Given data: Begin

/-- RESOLE_SUCCESSOR_START (R200): on each core the first turn of context 0 from this cycle on is the successor's turn 0.
Guests in slots that the successor needs go home (R216). -/
def startSuccessor (s : State) : State :=
  match s.group? s.obj.a with
  | none => s
  | some g =>
    match g.state, g.heirs with
    | .scrubbing, h :: _ =>
      let k := parseKeep h.rec_
      let mode := { g.mode with task := g.header.cls == 1 }
      let first := fun cid => let c := s.core cid; c.nextCycle + (16 - c.turn % 16) % 16
      let perr := fun cid => (s.slot cid 0).perr
      let serial := fun cid => (s.slot cid 0).serial
      let g := { g with state := if g.preempt then .stopping else .running, mode := mode, heirs := [] }
      let s := s.rebaseTurns g.pitch
      let s := g.pitch.foldl (copyImage · g (inRanges k) ·) s
      let s := { s with groups := tset s.groups g.gid g }
      let code := s.loadCode g
      let s := g.pitch.foldl (startCore g code.1 first) code.2
      let s := g.pitch.foldl (fun s c => s.modSlot c 0 fun x => { x with perr := perr c, serial := serial c }) s
      let s := g.pitch.foldl (fun s c => s.modCore c fun x =>
        { x with slots := x.slots.map fun q => if q.2.guest && decide (q.1 < g.header.contexts) then (q.1, { q.2 with leave := true }) else q }) s
      (g.pitch.map dieOf).eraseDups.foldl kickGuests (g.pitch.foldl (firstRefresh g) s)
    | _, _ => s

end State

/-- RESOLE_SCRUB (R200). -/
def execResoleScrub (s : State) : Host.Outcome State Fault Refusal := stepTo State.scrubPitch s
/-- RESOLE_SUCCESSOR_START (R200). -/
def execResoleSuccessorStart (s : State) : Host.Outcome State Fault Refusal := stepTo State.startSuccessor s

end Sys2Proof.Machine
end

Given data: End

- Task goal -
Lines from the top of the entries above to the line that contains "let s := g.pitch.foldl (fun s c => s.modSlot" should be set down exactly, please, with both ends kept and nothing added.

- Written answer -
/-- RESOLE_SUCCESSOR_START (R200): on each core the first turn of context 0 from this cycle on is the successor's turn 0.
Guests in slots that the successor needs go home (R216). -/
def startSuccessor (s : State) : State :=
  match s.group? s.obj.a with
  | none => s
  | some g =>
    match g.state, g.heirs with
    | .scrubbing, h :: _ =>
      let k := parseKeep h.rec_
      let mode := { g.mode with task := g.header.cls == 1 }
      let first := fun cid => let c := s.core cid; c.nextCycle + (16 - c.turn % 16) % 16
      let perr := fun cid => (s.slot cid 0).perr
      let serial := fun cid => (s.slot cid 0).serial
      let g := { g with state := if g.preempt then .stopping else .running, mode := mode, heirs := [] }
      let s := s.rebaseTurns g.pitch
      let s := g.pitch.foldl (copyImage · g (inRanges k) ·) s
      let s := { s with groups := tset s.groups g.gid g }
      let code := s.loadCode g
      let s := g.pitch.foldl (startCore g code.1 first) code.2
      let s := g.pitch.foldl (fun s c => s.modSlot c 0 fun x => { x with perr := perr c, serial := serial c }) s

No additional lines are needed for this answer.